Is it known that the primes on the Ulam prime spiral
distribute themselves equally
in sectors around the origin?
To be specific, say the quadrants?
(Each quadrant is closed on one axis and open on the other.)
For example, in the $50 \times 50$ spiral below,
I count the number of primes in the four quadrants to be $(103,96,88,86)$ ($\sum=373$), leading to ratios $(0.276,0.257,0.236,0.231)$:
Continuing to $1500 \times 1500$, which includes $166169$ primes,
I count $(41561,41528,41685,41395)$ leading to
$(0.2501,0.2499,0.2509,0.2491)$:
I earlier asked
this question at MSE, where
user Fred Daniel Kline
reported carrying out the computation to include 1.7 billion primes,
when the quadrant ratios fall within $\frac{1}{4} \pm 10^{-6}$.
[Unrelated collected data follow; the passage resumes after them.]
/-- Channels armed for RESTORE, the capture work of the boundary taken or not, with a write block in its region
and beyond it. -/
theorem witness_riddenBeginsHandback : ∀ (captured : Bool) (write : Nat), ∃ s : State, s.held = .released ∧
    s.inst.boundary = some 999 ∧ s.ctl.service = .injecting ∧ s.ctl.open_ ∧
    s.det.restoreCount = s.port.params.h ∧ s.ep.current = some ⟨25000, none, ⟨0, 0, 0⟩⟩ ∧
    s.ep.records.getLast? = some openRecord ∧ s.inst.captured = captured ∧
    (∀ one, (s.cap.channel one).state = .armed ∧ (s.cap.channel one).kind = .restore) ∧
    (s.cap.channel false).write ≤ (s.cap.channel false).last ∧ (s.cap.channel true).write = write ∧
    (s.cap.channel true).last = 5 := fun captured write =>
  ⟨armedFor .restore write { injecting .opened with
      inst := { standby.inst with boundary := some 999, captured := captured }
      det := { standby.det with restoreCount := 3 } },
   rfl, rfl, rfl, .inr rfl, (by decide +kernel : 3 = standby.port.params.h), rfl, rfl, rfl,
   fun one => (by cases one <;> exact ⟨rfl, rfl⟩), (by decide : 3 ≤ 3), rfl, rfl⟩

/-- R52, R143: RIDDEN starts a channel armed for RESTORE with the completed cycle. -/
theorem test_ridden_trigger : (after .ridden (armedFor .restore 5 { atEdge (injecting .opened) with
    det := { standby.det with restoreCount := 3 } })).cap.ch1.cycle = 999 := by decide +kernel

/-- An expired entry at an age of L, and a channel armed for PEER_LOSS at the last block of its region. -/
theorem witness_peerLossLosesTheEntry : ∃ s : State, s.held = .released ∧ s.inst.boundary = some 999 ∧
    s.port.committed = true ∧ (s.su.entry (2 : BitVec 3).toNat).state = .present ∧
    s.port.params.l ≤ (s.su.entry (2 : BitVec 3).toNat).age ∧ (s.cap.channel true).state = .armed ∧
    (s.cap.channel true).kind = .peerLoss ∧ (s.cap.channel true).write ≤ (s.cap.channel true).last :=
  ⟨{ atEdge standby with
      su := { standby.su with peers := standby.su.peers.set 2 { peer 15000 with age := 25 } }
      cap := { Capture.reset with ch1 := { Channel.reset with
        state := .armed, kind := .peerLoss, count := 1, first := 3, last := 3, write := 3 } } },
   rfl, rfl, rfl, by decide +kernel, by decide +kernel, rfl, rfl, by decide +kernel⟩

theorem witness_silenceIsolatesAndAgeBars :
    (∃ s : State, s.held = .released ∧ s.inst.boundary = some 999 ∧ s.port.committed = true ∧
      s.port.params.l ≤ s.su.silence ∧ 1 < s.nExp ∧ s.su.isolated = false) ∧
    (∃ s : State, s.held = .released ∧ s.inst.boundary = some 999 ∧ s.port.committed = true ∧
      s.port.params.l ≤ s.su.ownAge ∧ s.su.isolated = false ∧ s.nExp ≠ 1 ∧ s.su.silence ≠ 0 ∧
      s.ctl.service = .standby) ∧
    ∃ s : State, s.held = .released ∧ s.inst.boundary = some 999 ∧ s.port.committed = true ∧
      s.port.params.l ≤ s.su.ownAge ∧ s.su.isolated = false ∧ s.nExp ≠ 1 ∧ s.su.silence ≠ 0 ∧
      s.ctl.service = .injecting ∧ s.ctl.open_ :=
  ⟨⟨{ atEdge standby with su := { standby.su with silence := 25 } }, rfl, rfl, rfl, by decide +kernel,
      by decide +kernel, rfl⟩,
   ⟨{ atEdge standby with su := { standby.su with ownAge := 25, silence := 1 } }, rfl, rfl, rfl,
      by decide +kernel, rfl, by decide +kernel, by decide, rfl⟩,
   { atEdge (injecting .opening) with su := { standby.su with ownAge := 25, silence := 1 } }, rfl, rfl, rfl,
   by decide +kernel, rfl, by decide +kernel, by decide, rfl, .inl rfl⟩
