-- ==== Sys2Proof/Machine/Control.lean ====
section
/-! DEFINITION. Jumps and branches (R210-R225): they write `next_pc` only, and the delay slot runs (R210). In every meaning
`pc` is the delay slot's address and `next_pc` the address after it (R17, R134), and operands are read before any write
(R140). -/

namespace Sys2Proof.Machine

/-- `next_pc <- target` (R210). -/
def State.jumpTo (s : State) (target : Word) : State := { s with nextPc := target }

/-- Link register `r` to the post-advance `next_pc` (R212). -/
def State.linkTo (s : State) (r : Reg) (link : Word) : State := s.setX r link

/-- A conditional branch (R210, R211). -/
def branchIf (taken : Bool) (off : Half) (s : State) : State := if taken then s.jumpTo (branchTarget s off) else s

/-- J (R213). -/
def execJ (target : BitVec 26) (s : State) : Result := .next (s.jumpTo (jtarget s.pc target))

/-- JAL (R214). -/
def execJal (target : BitVec 26) (s : State) : Result := .next ((s.jumpTo (jtarget s.pc target)).linkTo linkReg s.nextPc)

/-- BEQ (R215, D14). -/
def execBeq (rs rt : Reg) (off : Half) (s : State) : Result := .next (branchIf (s.x rs == s.x rt) off s)

/-- BNE (R216, D14). -/
def execBne (rs rt : Reg) (off : Half) (s : State) : Result := .next (branchIf (s.x rs != s.x rt) off s)

/-- BLEZ (R217, D14). -/
def execBlez (rs : Reg) (off : Half) (s : State) : Result := .next (branchIf (ltSigned (s.x rs) 1#32) off s)

/-- BGTZ (R218, D14). -/
def execBgtz (rs : Reg) (off : Half) (s : State) : Result := .next (branchIf (ltSigned 0#32 (s.x rs)) off s)

/-- JR: any target, aligned or not (R219). -/
def execJr (rs : Reg) (s : State) : Result := .next (s.jumpTo (s.x rs))

/-- JALR: to the old `x[rs]` (R220). -/
def execJalr (rd rs : Reg) (s : State) : Result := .next ((s.jumpTo (s.x rs)).linkTo rd s.nextPc)

/-- BLTZ (R221, R222). -/
def execBltz (rs : Reg) (off : Half) (s : State) : Result := .next (branchIf (bcondTaken (s.x rs) false) off s)

/-- BGEZ (R221, R223). -/
def execBgez (rs : Reg) (off : Half) (s : State) : Result := .next (branchIf (bcondTaken (s.x rs) true) off s)

/-- BLTZAL: links whether or not taken, and tests the old `x[rs]` (R221, R224). -/
def execBltzal (rs : Reg) (off : Half) (s : State) : Result :=
  .next ((branchIf (bcondTaken (s.x rs) false) off s).linkTo linkReg s.nextPc)

/-- BGEZAL: links whether or not taken, and tests the old `x[rs]` (R221, R225). -/
def execBgezal (rs : Reg) (off : Half) (s : State) : Result :=
  .next ((branchIf (bcondTaken (s.x rs) true) off s).linkTo linkReg s.nextPc)

end Sys2Proof.Machine
end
Empirically there is a convergence to $\frac{1}{4}$,
but I wonder if this has been proven?
Thanks!
Best Answer
I haven't looked at the papers in detail, but apparently this paper of Wolke and also this paper of Stux establish that the square roots $p^{1/2}$ of primes are uniformly distributed modulo 1. As the fractional part of $p^{1/2}$ asymptotically determines the argument along the Ulam spiral, this should give the desired uniform distribution. (Such results also be obtainable from the known versions of the prime number theorem in short intervals such as $[x,x+x^{1/2}]$ on the average, which in turn should follow from the known zero density theorems for the zeta function (as discussed, for instance, in the Iwaniec-Kowalski book).)